#### [Exercise goal]
Only one stretch of the data below should be repeated: the lines from the line containing "(s.setRegister x).monitor = s.monitor := rfl" through the line containing "variable (x : Monitor)", inclusive, exactly as they are.

#### [Exercise input]
/-- R1, R2, R9, R10, R12, R13, R40, R50 to R53 and R56: every step keeps the receiver, the slot, the
indication, the access state and the SENDING entry in agreement. -/
def Obligations.LineStaysInStep : Prop :=
  ∀ s t : State, s.lineSound → step s = .next t → t.lineSound

/-- R130, R132 to R135, R160, R172 and R175: every step keeps each channel's countdowns and counts, and
the loaded values that set them, within their ranges. -/
def Obligations.CountdownsStayInRange : Prop :=
  ∀ s t : State, s.countdownsSound → step s = .next t → t.countdownsSound

/-- R147 to R151: every step keeps the station conditions in agreement with what they name, and keeps them
all inactive, with no countdown running, while the part has no configuration values. -/
def Obligations.ConditionsShowTheirCauses : Prop :=
  ∀ s t : State, s.conditionsSound → step s = .next t → t.conditionsSound

/-- R143, R157 to R161, R163, R165 and R172 to R174: every step keeps each channel settled: the level last
handed is its requested level and its output's current request, a deferred request differs from the
output, a used channel is in FALLBACK_HOLD just while an effective condition is active, and an unused one
is NORMAL and OFF. -/
def Obligations.ChannelsStaySettled : Prop :=
  ∀ s t : State, s.channelsSound → step s = .next t → t.channelsSound

/-- What every step keeps holds right after a cold restart. -/
def Obligations.ResetIsSound : Prop :=
  let s := State.reset
  s.clockSound ∧ (∀ n ∈ s.counters.list, n ≤ 65535) ∧ s.indexSound ∧ s.windowsSound ∧ s.originsSound ∧
  s.heardSound ∧ s.lineSound ∧ s.countdownsSound ∧ s.conditionsSound ∧ s.channelsSound ∧
  s.loadingSound

/-- R192, with R1, R8, R23, R69, R89, R102, R122, R147 and R178: while the part runs UNCONFIGURED, no command
but a restart and the supply's own events reaches anything but the clock, the Status Port, and on the line the
noise estimate with the ticks by which a clean tick is told (log entry 9); the clock advances, and the time
state and the countdowns stand. -/
def Obligations.UnconfiguredPartRests : Prop :=
  ∀ (i : Instr) (s t : State), s.running = true → s.loader.load = .unconfigured →
    i ∉ [.coldRestart, .warmRestart, .supplyFailure, .nresetAsserted, .vholdLoss] → exec i s = .next t →
    s.keepsAllBut [.time, .status, .line] t ∧
    t.line = { s.line with
      noise := t.line.noise, cleanFrom := t.line.cleanFrom, carrierAt := t.line.carrierAt } ∧
    ((∀ level, i ≠ .cleanTick level) → t.line.noise = s.line.noise) ∧
    ((∀ level, i ≠ .cleanTick level) → i ≠ .carrierAppears → t.line = s.line) ∧
    t.time.state = s.time.state ∧ t.time.hold = s.time.hold ∧
    t.time.lost = s.time.lost ∧ (i ≠ .clockAdvance → t.time = s.time) ∧
    (t.status.changePending = true → s.status.changePending = true)
end

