section
variable (x : Nat)
@[simp] theorem State.setRegister_pending : (s.setRegister x).pending = s.pending := rfl
@[simp] theorem State.setRegister_meetings : (s.setRegister x).meetings = s.meetings := rfl
@[simp] theorem State.setRegister_power : (s.setRegister x).power = s.power := rfl
@[simp] theorem State.setRegister_elapsed : (s.setRegister x).elapsed = s.elapsed := rfl
@[simp] theorem State.setRegister_line : (s.setRegister x).line = s.line := rfl
@[simp] theorem State.setRegister_origins : (s.setRegister x).origins = s.origins := rfl
@[simp] theorem State.setRegister_relay : (s.setRegister x).relay = s.relay := rfl
@[simp] theorem State.setRegister_time : (s.setRegister x).time = s.time := rfl
@[simp] theorem State.setRegister_programs : (s.setRegister x).programs = s.programs := rfl
@[simp] theorem State.setRegister_resolver : (s.setRegister x).resolver = s.resolver := rfl
@[simp] theorem State.setRegister_channels : (s.setRegister x).channels = s.channels := rfl
@[simp] theorem State.setRegister_register : (s.setRegister x).register = x := rfl
@[simp] theorem State.setRegister_monitor : (s.setRegister x).monitor = s.monitor := rfl
@[simp] theorem State.setRegister_loader : (s.setRegister x).loader = s.loader := rfl
@[simp] theorem State.setRegister_status : (s.setRegister x).status = s.status := rfl
@[simp] theorem State.setRegister_counters : (s.setRegister x).counters = s.counters := rfl
end

section
variable (x : Monitor)
@[simp] theorem State.setMonitor_pending : (s.setMonitor x).pending = s.pending := rfl
@[simp] theorem State.setMonitor_meetings : (s.setMonitor x).meetings = s.meetings := rfl
@[simp] theorem State.setMonitor_power : (s.setMonitor x).power = s.power := rfl
@[simp] theorem State.setMonitor_elapsed : (s.setMonitor x).elapsed = s.elapsed := rfl
@[simp] theorem State.setMonitor_line : (s.setMonitor x).line = s.line := rfl
@[simp] theorem State.setMonitor_origins : (s.setMonitor x).origins = s.origins := rfl
@[simp] theorem State.setMonitor_relay : (s.setMonitor x).relay = s.relay := rfl
@[simp] theorem State.setMonitor_time : (s.setMonitor x).time = s.time := rfl
@[simp] theorem State.setMonitor_programs : (s.setMonitor x).programs = s.programs := rfl
@[simp] theorem State.setMonitor_resolver : (s.setMonitor x).resolver = s.resolver := rfl
@[simp] theorem State.setMonitor_channels : (s.setMonitor x).channels = s.channels := rfl
@[simp] theorem State.setMonitor_register : (s.setMonitor x).register = s.register := rfl
@[simp] theorem State.setMonitor_monitor : (s.setMonitor x).monitor = x := rfl
@[simp] theorem State.setMonitor_loader : (s.setMonitor x).loader = s.loader := rfl
@[simp] theorem State.setMonitor_status : (s.setMonitor x).status = s.status := rfl
@[simp] theorem State.setMonitor_counters : (s.setMonitor x).counters = s.counters := rfl
end

section
variable (x : Loader)
@[simp] theorem State.setLoader_pending : (s.setLoader x).pending = s.pending := rfl
@[simp] theorem State.setLoader_meetings : (s.setLoader x).meetings = s.meetings := rfl
@[simp] theorem State.setLoader_power : (s.setLoader x).power = s.power := rfl
@[simp] theorem State.setLoader_elapsed : (s.setLoader x).elapsed = s.elapsed := rfl
@[simp] theorem State.setLoader_line : (s.setLoader x).line = s.line := rfl
@[simp] theorem State.setLoader_origins : (s.setLoader x).origins = s.origins := rfl
@[simp] theorem State.setLoader_relay : (s.setLoader x).relay = s.relay := rfl
@[simp] theorem State.setLoader_time : (s.setLoader x).time = s.time := rfl
@[simp] theorem State.setLoader_programs : (s.setLoader x).programs = s.programs := rfl
@[simp] theorem State.setLoader_resolver : (s.setLoader x).resolver = s.resolver := rfl
@[simp] theorem State.setLoader_channels : (s.setLoader x).channels = s.channels := rfl
@[simp] theorem State.setLoader_register : (s.setLoader x).register = s.register := rfl
@[simp] theorem State.setLoader_monitor : (s.setLoader x).monitor = s.monitor := rfl
@[simp] theorem State.setLoader_loader : (s.setLoader x).loader = x := rfl
@[simp] theorem State.setLoader_status : (s.setLoader x).status = s.status := rfl
@[simp] theorem State.setLoader_counters : (s.setLoader x).counters = s.counters := rfl
end

section
variable (x : StatusPort)
@[simp] theorem State.setStatus_pending : (s.setStatus x).pending = s.pending := rfl
@[simp] theorem State.setStatus_meetings : (s.setStatus x).meetings = s.meetings := rfl
@[simp] theorem State.setStatus_power : (s.setStatus x).power = s.power := rfl
@[simp] theorem State.setStatus_elapsed : (s.setStatus x).elapsed = s.elapsed := rfl
@[simp] theorem State.setStatus_line : (s.setStatus x).line = s.line := rfl
@[simp] theorem State.setStatus_origins : (s.setStatus x).origins = s.origins := rfl
@[simp] theorem State.setStatus_relay : (s.setStatus x).relay = s.relay := rfl
@[simp] theorem State.setStatus_time : (s.setStatus x).time = s.time := rfl
@[simp] theorem State.setStatus_programs : (s.setStatus x).programs = s.programs := rfl
@[simp] theorem State.setStatus_resolver : (s.setStatus x).resolver = s.resolver := rfl
@[simp] theorem State.setStatus_channels : (s.setStatus x).channels = s.channels := rfl
@[simp] theorem State.setStatus_register : (s.setStatus x).register = s.register := rfl
@[simp] theorem State.setStatus_monitor : (s.setStatus x).monitor = s.monitor := rfl
@[simp] theorem State.setStatus_loader : (s.setStatus x).loader = s.loader := rfl
@[simp] theorem State.setStatus_status : (s.setStatus x).status = x := rfl
@[simp] theorem State.setStatus_counters : (s.setStatus x).counters = s.counters := rfl
end

section
variable (x : Counters)
@[simp] theorem State.setCounters_pending : (s.setCounters x).pending = s.pending := rfl
@[simp] theorem State.setCounters_meetings : (s.setCounters x).meetings = s.meetings := rfl
@[simp] theorem State.setCounters_power : (s.setCounters x).power = s.power := rfl
@[simp] theorem State.setCounters_elapsed : (s.setCounters x).elapsed = s.elapsed := rfl
@[simp] theorem State.setCounters_line : (s.setCounters x).line = s.line := rfl
@[simp] theorem State.setCounters_origins : (s.setCounters x).origins = s.origins := rfl
@[simp] theorem State.setCounters_relay : (s.setCounters x).relay = s.relay := rfl
@[simp] theorem State.setCounters_time : (s.setCounters x).time = s.time := rfl
@[simp] theorem State.setCounters_programs : (s.setCounters x).programs = s.programs := rfl
@[simp] theorem State.setCounters_resolver : (s.setCounters x).resolver = s.resolver := rfl
@[simp] theorem State.setCounters_channels : (s.setCounters x).channels = s.channels := rfl
@[simp] theorem State.setCounters_register : (s.setCounters x).register = s.register := rfl
@[simp] theorem State.setCounters_monitor : (s.setCounters x).monitor = s.monitor := rfl
@[simp] theorem State.setCounters_loader : (s.setCounters x).loader = s.loader := rfl
@[simp] theorem State.setCounters_status : (s.setCounters x).status = s.status := rfl
@[simp] theorem State.setCounters_counters : (s.setCounters x).counters = x := rfl
end

/-! ## An event counted, a change noted, a meeting taken -/

@[simp] theorem State.count_pending (k : Counter) : (s.count k).pending = s.pending := rfl
@[simp] theorem State.count_meetings (k : Counter) : (s.count k).meetings = s.meetings := rfl
@[simp] theorem State.count_power (k : Counter) : (s.count k).power = s.power := rfl
@[simp] theorem State.count_elapsed (k : Counter) : (s.count k).elapsed = s.elapsed := rfl
@[simp] theorem State.count_line (k : Counter) : (s.count k).line = s.line := rfl
@[simp] theorem State.count_origins (k : Counter) : (s.count k).origins = s.origins := rfl
@[simp] theorem State.count_relay (k : Counter) : (s.count k).relay = s.relay := rfl
@[simp] theorem State.count_time (k : Counter) : (s.count k).time = s.time := rfl
@[simp] theorem State.count_programs (k : Counter) : (s.count k).programs = s.programs := rfl
@[simp] theorem State.count_resolver (k : Counter) : (s.count k).resolver = s.resolver := rfl
@[simp] theorem State.count_channels (k : Counter) : (s.count k).channels = s.channels := rfl
@[simp] theorem State.count_register (k : Counter) : (s.count k).register = s.register := rfl
@[simp] theorem State.count_monitor (k : Counter) : (s.count k).monitor = s.monitor := rfl
@[simp] theorem State.count_loader (k : Counter) : (s.count k).loader = s.loader := rfl
@[simp] theorem State.count_status (k : Counter) : (s.count k).status = s.status := rfl
@[simp] theorem State.count_counters (k : Counter) : (s.count k).counters = s.counters.add k 1 := rfl

@[simp] theorem State.noteChange_pending : (s.noteChange).pending = s.pending := rfl
@[simp] theorem State.noteChange_meetings : (s.noteChange).meetings = s.meetings := rfl
@[simp] theorem State.noteChange_power : (s.noteChange).power = s.power := rfl
@[simp] theorem State.noteChange_elapsed : (s.noteChange).elapsed = s.elapsed := rfl
@[simp] theorem State.noteChange_line : (s.noteChange).line = s.line := rfl
@[simp] theorem State.noteChange_origins : (s.noteChange).origins = s.origins := rfl
@[simp] theorem State.noteChange_relay : (s.noteChange).relay = s.relay := rfl
@[simp] theorem State.noteChange_time : (s.noteChange).time = s.time := rfl
@[simp] theorem State.noteChange_programs : (s.noteChange).programs = s.programs := rfl
@[simp] theorem State.noteChange_resolver : (s.noteChange).resolver = s.resolver := rfl
@[simp] theorem State.noteChange_channels : (s.noteChange).channels = s.channels := rfl
@[simp] theorem State.noteChange_register : (s.noteChange).register = s.register := rfl
@[simp] theorem State.noteChange_monitor : (s.noteChange).monitor = s.monitor := rfl
@[simp] theorem State.noteChange_loader : (s.noteChange).loader = s.loader := rfl
@[simp] theorem State.noteChange_status : (s.noteChange).status = { s.status with changePending := true } := rfl
@[simp] theorem State.noteChange_counters : (s.noteChange).counters = s.counters := rfl

@[simp] theorem State.met_pending : (s.met).pending = s.pending := rfl
@[simp] theorem State.met_meetings : (s.met).meetings = s.meetings.tail := rfl
@[simp] theorem State.met_power : (s.met).power = s.power := rfl
@[simp] theorem State.met_elapsed : (s.met).elapsed = s.elapsed := rfl
@[simp] theorem State.met_line : (s.met).line = s.line := rfl
@[simp] theorem State.met_origins : (s.met).origins = s.origins := rfl
@[simp] theorem State.met_relay : (s.met).relay = s.relay := rfl
@[simp] theorem State.met_time : (s.met).time = s.time := rfl
@[simp] theorem State.met_programs : (s.met).programs = s.programs := rfl
@[simp] theorem State.met_resolver : (s.met).resolver = s.resolver := rfl
@[simp] theorem State.met_channels : (s.met).channels = s.channels := rfl
@[simp] theorem State.met_register : (s.met).register = s.register := rfl
@[simp] theorem State.met_monitor : (s.met).monitor = s.monitor := rfl
@[simp] theorem State.met_loader : (s.met).loader = s.loader := rfl
@[simp] theorem State.met_status : (s.met).status = s.status := rfl
@[simp] theorem State.met_counters : (s.met).counters = s.counters := rfl
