-- ==== Sys2Proof/Tests/Slice0.lean ====
section
/-! SUPPORT. The model's own tests: the checks of WellFormed refuse an ill-formed command each, the manual's worked
examples come out as it gives them, and for every statement with hypotheses a concrete state meets them. -/

namespace Sys2Proof.Machine.Test

-- One theorem at a time: a thread for each kernel evaluation would need more memory than the checks allow.
set_option Elab.async false

/-! ## A part to test -/

/-- A used channel with safe level OFF, masked on TIME_INVALID and NO_PROGRAM, as channel 1 of section 8.11. -/
def plain : ChannelConfig := ⟨true, .off, false, .none, ⟨true, true, true, false, false⟩, 5, 20, 10⟩

/-- Channels 1 and 5 plain, 2 with a HOLD input, 3 with a BOOST button, 4 with no automatic return, 6 unused. -/
def channelConfigs : Six ChannelConfig :=
  ⟨plain, { plain with input := .hold }, { plain with input := .boost },
   { plain with noAutoReturn := true }, { plain with returnBase := 0, returnSpread := 0 },
   { plain with used := false }⟩

/-- Station M of section 7.11 has stagger slot 128; the limits are the defaults of section 12.6. -/
def cfg : Configuration :=
  { relayEnable := true, relaySpread := 24, suppression := 2, heardMemory := 600, ageLimit := 60000,
    beaconMaxAge := 3000, stepThreshold := 200, holdLimit := 120, lostLimit := 36, silenceLimit := 180,
    stagger := 128, fallbackRegister := 1, boostLength := 60, origins := [12, 40], groups := [3],
    channels := channelConfigs }

/-- A program of one band, class SHOULDER with register 2 and every channel ON. -/
def program : Program :=
  { id := 305, activation := ⟨9000, 0⟩, defaultBand := 1, gridEnable := false,
    bands := List.replicate 16 ⟨.shoulder, 2, .all .on⟩, grid := List.replicate 192 1 }

/-- A channel in NORMAL whose band is ON, as it stands when settled. -/
def normalUnit : ChannelUnit :=
  { ChannelUnit.restart with state := .normal, band := some ⟨1, .shoulder, .on⟩, handed := some .on,
                             output := .on, input := ⟨.released, .released, 5⟩ }

/-- The unused channel 6. -/
def unusedUnit : ChannelUnit :=
  { ChannelUnit.restart with state := .normal, handed := some .off, band := some ⟨1, .shoulder, .on⟩ }

/-- A part that runs CONFIGURED at elapsed tick 5000, SYNCED at noon of day 9000, with its line QUIET. -/
def part : State :=
  { State.reset with
    elapsed := 5000
    line := ⟨.listening, .idle, .quiet, -20, 4000, none⟩
    origins := ⟨[⟨12, some ⟨1003, [2, 3]⟩⟩, ⟨40, none⟩], []⟩
    relay := ⟨List.replicate 64 none, .lineQuiet, ⟨128, -20, 0⟩, 0⟩
    time := { Timekeeper.cold with clock := ⟨9000, 4320000⟩, state := .synced, hold := 7200, lost := 129600 }
    programs := ⟨none, none, some program⟩
    resolver := ⟨List.replicate 24 none, some ⟨1, 305⟩, 2⟩
    channels := ⟨normalUnit, normalUnit, normalUnit, normalUnit, normalUnit, unusedUnit⟩
    register := 2
    monitor := ⟨.clear, some 10800, ⟨.inside, 0, 5000 * 81920 - 163840, 0⟩, 0, false⟩
    loader := { Loader.restart with load := .configured cfg } }

/-- What is seen of the state a command answers. -/
def seen {α : Type} (o : Host.Outcome State Fault Refusal) (f : State → α) : Option α :=
  match o with
  | .next s => some (f s)
  | _ => none

/-- A telegram of these fields with its check. -/
def telegram (kind origin : Byte) (serial : Word) (life : Byte) (age : Word) (target : Byte)
    (payload : List Byte) : List Byte :=
  let body := [kind, origin] ++ bytesOf serial ++ [life] ++ bytesOf age ++ [target] ++
    (payload ++ List.replicate (22 - payload.length) 0)
  body ++ bytesOf (crc16 body)

/-- The part with a reception of 32 bytes that ends now. -/
def receiving (s : State) : State :=
  s.setLine { s.line with receiver := .receiving [] 0 (s.elapsed - 20), indication := .busy }

/-- The command with which such a reception ends, at the level of the noise plus 6 dB. -/
def ends (bytes : List Byte) : Instr := .receptionEnd bytes (32 * -14)

/-- One channel's unit replaced. -/
def withUnit (c : Channel) (u : ChannelUnit) (s : State) : State := s.setChannels (s.channels.set c u)

/-- An override on a NORMAL channel. -/
def overridden (i : Imposed) : ChannelUnit := { normalUnit with override := ⟨i, some (.remote 12 3000)⟩ }

theorem test_part_is_sound : part.runsWith cfg ∧ part.clockSound ∧ part.windowsSound ∧ part.originsSound ∧
    part.monitor.countdownsShow := by decide

/-! ## WellFormed refuses -/

/-- An answer whose 66 bytes are all 0. -/
def answer (n pulses : Nat) (ack : Bool) : StoreAnswer := ⟨pulses, ack, ack, ack, ack, List.replicate n 0⟩

theorem test_wellFormed_refuses :
    (Instr.receptionEnd [] 0).wellFormed = false ∧
    (Instr.receptionEnd (List.replicate 33 0) 0).wellFormed = false ∧
    (Instr.entryFallsDue 64).wellFormed = false ∧ (Instr.entryExpiry 64).wellFormed = false ∧
    (Instr.mainsCrossing 81920).wellFormed = false ∧
    (Instr.readAttemptEnd (answer 65 0 true) 0 true).wellFormed = false ∧
    (Instr.readAttemptEnd (answer 66 10 true) 0 true).wellFormed = false ∧
    (Instr.readAttemptEnd (answer 66 0 false) 0 true).wellFormed = false := by decide

theorem test_wellFormed_allows :
    (Instr.receptionEnd (List.replicate 32 0) 0).wellFormed = true ∧ (Instr.entryExpiry 63).wellFormed = true ∧
    (Instr.mainsCrossing 81919).wellFormed = true ∧
    (Instr.readAttemptEnd (answer 66 9 true) 0 true).wellFormed = true ∧
    (Instr.readAttemptEnd (answer 0 10 true) 0 true).wellFormed = true := by decide

/-- No word spells a command (98_reader.md). -/
theorem test_no_word_is_a_command : decodeTableWord 16 0 = none ∧ (part.withFetchWord 16 0) = part := by
  exact ⟨rfl, rfl⟩

/-! ## The queue and the tick -/

theorem test_front_command_is_taken :
    seen (step { part with pending := [.startMark, .cleanTick 0] }) (·.line.receiver) =
      some (.receiving [] 0 5000) ∧
    seen (step { part with pending := [.startMark, .cleanTick 0] }) (·.pending) = some [.cleanTick 0] := by
  decide +kernel

theorem test_tick_of_a_running_part :
    let s := { part with elapsed := 5000 - 1 }
    (s.running = true ∧ s.pending = [] ∧ ¬ (s.loader.load = .loading ∧ s.loader.retryAt = none)) ∧
    seen (step s) (·.elapsed) = some 5000 ∧ seen (step part) (·.pending) = some [.clockAdvance] := by decide +kernel

/-- From reset with no store: the attempt ends in the tick in which it began, and VHOLD is as the meeting's
number says (R184, R185). -/
theorem test_no_store_answers :
    (State.reset.running = true ∧ State.reset.pending = [] ∧ State.reset.loader.load = .loading ∧
      State.reset.loader.retryAt = none) ∧
    seen (step State.reset) (fun t => (t.elapsed, t.pending)) =
      some (0, [.readAttemptEnd ⟨0, false, false, false, false, []⟩ 0 false]) ∧
    seen (step (State.reset.setMeetings [3, 8])) (fun t => (t.meetings, t.pending)) =
      some ([8], [.readAttemptEnd ⟨0, false, false, false, false, []⟩ 0 true]) ∧
    attemptEnd ⟨0, false, false, false, false, []⟩ = .noAnswer := by decide +kernel

/-- Loading as it goes on at ticks 0, 1 and 4: an attempt under way, a further one to come, the third. -/
theorem test_loading_is_sound :
    let waits := { State.reset with elapsed := 1, loader := { Loader.restart with retryAt := some 2 } }
    let third := { State.reset with elapsed := 4, loader := { Loader.restart with attempts := 3 } }
    State.reset.loadingSound ∧ waits.loadingSound ∧ third.loadingSound ∧
    (third.running = true ∧ third.loader.load = .loading) ∧
    seen (step waits) (fun t => (t.elapsed, t.pending.contains .readRetry)) = some (2, true) := by
  exact ⟨fun _ _ => ⟨by decide, by decide, (by decide : 0 ≤ 0)⟩,
    fun _ _ => ⟨by decide, by decide, (by decide : 1 ≤ 2), (by decide : 2 ≤ 2), .inl (by decide : 1 < 2)⟩,
    fun _ _ => ⟨by decide, by decide, (by decide : 4 ≤ 4)⟩, by decide, by decide +kernel⟩

/-- A tick forgets that a countdown was set at the tick before it. -/
theorem test_tick_lets_countdowns_run :
    let s := withUnit .ch1 { normalUnit with dwellSet := true, returnSet := true } part
    (part.running = true ∧ part.pending = []) ∧
    seen (step (s.setMonitor { s.monitor with stepHoldSet := true })) (fun t =>
      (t.channels.ch1, t.monitor.stepHoldSet)) = some (normalUnit, false) := by decide +kernel

theorem test_tick_of_a_stopped_part :
    let failed := { part with power := ⟨false, false, true, 0⟩ }
    let held := { part with power := ⟨true, true, false, 0⟩ }
    (failed.running = false ∧ failed.bridged = true ∧ held.running = false ∧ held.bridged = false) ∧
    seen (step failed) (·.pending) = some [.retainedClockTick] ∧ seen (step held) id = some held := by
  decide +kernel

/-- Tick 5000 ends an elapsed second of a part that runs CONFIGURED. -/
theorem test_second_end_queues_the_countdowns : part.runsWith cfg ∧
    [Instr.clockAdvance, .holdCountdownExpiry, .lostCountdownExpiry, .silenceExpiry, .statusSecondEnd].all
      (fun i => part.tickEvents.contains i) = true ∧
    part.tickEvents.contains .stepHoldExpiry = false := by decide +kernel

/-- Which of a channel's commands a tick queues, by its record; a record of kind NONE is not stepped. -/
theorem test_tick_events_of_a_channel :
    let due (i : Imposed) := channelEvents true { overridden i with dwell := 1, state := .returnWait 9 } .ch1
    due (.force .on (.delay 1 .indefinite)) = [.dwellEnd .ch1, .delayEnd .ch1, .returnCountdownExpiry .ch1] ∧
    due (.force .off (.run .indefinite)) = [.dwellEnd .ch1, .runEnd .ch1, .returnCountdownExpiry .ch1] ∧
    due (.cycle ⟨10, 10, .on, 1, .indefinite, none, true⟩) =
      [.dwellEnd .ch1, .portionEnd .ch1, .returnCountdownExpiry .ch1] ∧
    due .none = [.dwellEnd .ch1, .returnCountdownExpiry .ch1] := by decide +kernel

/-- The ticks of a part in LOADING, where a further attempt is due, and of one UNCONFIGURED, that sends. -/
theorem test_tick_events_before_configured :
    let waits := (part.setLoader { Loader.restart with retryAt := some 5000 })
    let sends := (part.setLoader { Loader.restart with load := .unconfigured }).setStatus ⟨some ⟨[], 4994⟩, false, 9⟩
    (waits.loader.load = .loading ∧ sends.loader.load = .unconfigured) ∧
    waits.tickEvents = [.clockAdvance, .holdCountdownExpiry, .lostCountdownExpiry, .readRetry] ∧
    sends.tickEvents = [.clockAdvance, .emissionEnd, .statusSecondEnd] := by decide +kernel

/-! ## Restarts and the supply -/

/-- NRESET is released after it was held low, or VDD rises with no retention mark; else none (R193). -/
theorem test_cold_restart :
    let held := { part with power := ⟨true, true, false, 0⟩ }
    let fresh := { part with power := ⟨false, false, false, 0⟩ }
    let bridged := { part with power := ⟨false, false, true, 300⟩ }
    (held.power.nresetLow = true ∧ fresh.power.vddUp = false ∧ fresh.power.mark = false ∧
      part.power.nresetLow = false ∧ part.power.vddUp = true ∧ bridged.power.mark = true) ∧
    seen (exec .coldRestart held) (fun t => (t.time, t.power)) = some (.cold, ⟨true, false, false, 0⟩) ∧
    seen (exec .coldRestart fresh) (·.elapsed) = some 0 ∧
    seen (exec .coldRestart part) (·.elapsed) = some 5000 ∧
    seen (exec .coldRestart bridged) (·.elapsed) = some 5000 := by decide +kernel

theorem test_warm_restart :
    let s := { part with power := ⟨false, false, true, 300⟩ }
    (s.power.vddUp = false ∧ s.power.mark = true ∧ s.power.nresetLow = false) ∧
    seen (exec .warmRestart s) (fun t => (t.time.state, t.time.clock)) = some (.holdover, ⟨9000, 4320000⟩) ∧
    seen (exec .warmRestart s) (fun t => (t.register, t.power)) = some (1, ⟨true, false, true, 0⟩) ∧
    (part.power.vddUp = true ∧ seen (exec .warmRestart part) (·.elapsed) = some 5000) := by decide +kernel

theorem test_supply_failure :
    (part.power.vddUp = true ∧ part.power.nresetLow = false) ∧
    seen (exec .supplyFailure part) (·.relaySinks .ch1) = some false ∧
    (let s := { part with power := ⟨true, true, false, 0⟩ }
     (s.power.vddUp = true ∧ s.power.nresetLow = true) ∧
     seen (exec .supplyFailure s) (·.power) = some ⟨false, true, false, 0⟩) := by decide +kernel

theorem test_vhold_loss :
    part.power.vddUp = true ∧ seen (exec .vholdLoss part) (·.time.state) = some .synced ∧
    (let s := { part with power := ⟨false, false, true, 7⟩ }
     s.power.vddUp = false ∧ seen (exec .vholdLoss s) (·.time.state) = some .unset) := by decide +kernel

/-- Midnight passes in a bridged interruption: tomorrow was absent, so today is WORKDAY (R64). -/
theorem test_retained_clock :
    let s := { part with power := ⟨false, false, true, 99⟩,
                         time := { part.time with clock := ⟨65535, 8639999⟩, today := .special, hold := 1 } }
    (s.bridged = true ∧ s.time.clock.tick < 8640000) ∧
    seen (exec .retainedClockTick s) (fun t => (t.time.clock, t.time.today, t.time.hold, t.time.state)) =
      some (⟨0, 0⟩, .workday, 0, .holdover) ∧
    (part.bridged = false ∧ seen (exec .retainedClockTick part) (·.time) = some part.time) := by
  decide +kernel

/-! ## Loading -/

/-- A part in its third read attempt. -/
def loading (attempts : Nat) : State := { State.reset with loader := { Loader.restart with attempts := attempts } }

theorem test_failed_attempts :
    ((loading 2).running = true ∧ (loading 2).loader.load = .loading ∧ (loading 2).loader.retryAt = none ∧
      attemptEnd (answer 0 0 false) = .noAnswer ∧ attemptEnd (answer 0 10 true) = .busFault) ∧
    seen (exec (.readAttemptEnd (answer 0 0 false) 0 true) (loading 2)) (·.loader.retryAt) = some (some 2) ∧
    seen (exec (.readAttemptEnd (answer 0 10 true) 0 true) (loading 3)) (·.loader.load) = some .unconfigured ∧
    (imagePasses (List.replicate 66 0) = false ∧
      seen (exec (.readAttemptEnd (answer 66 9 true) 0 true) (loading 3)) (·.loader.load) =
        some .unconfigured) := by decide +kernel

#### [Completed exercise]
@[simp] theorem State.setRegister_monitor : (s.setRegister x).monitor = s.monitor := rfl
@[simp] theorem State.setRegister_loader : (s.setRegister x).loader = s.loader := rfl
@[simp] theorem State.setRegister_status : (s.setRegister x).status = s.status := rfl
@[simp] theorem State.setRegister_counters : (s.setRegister x).counters = s.counters := rfl
end

section
variable (x : Monitor)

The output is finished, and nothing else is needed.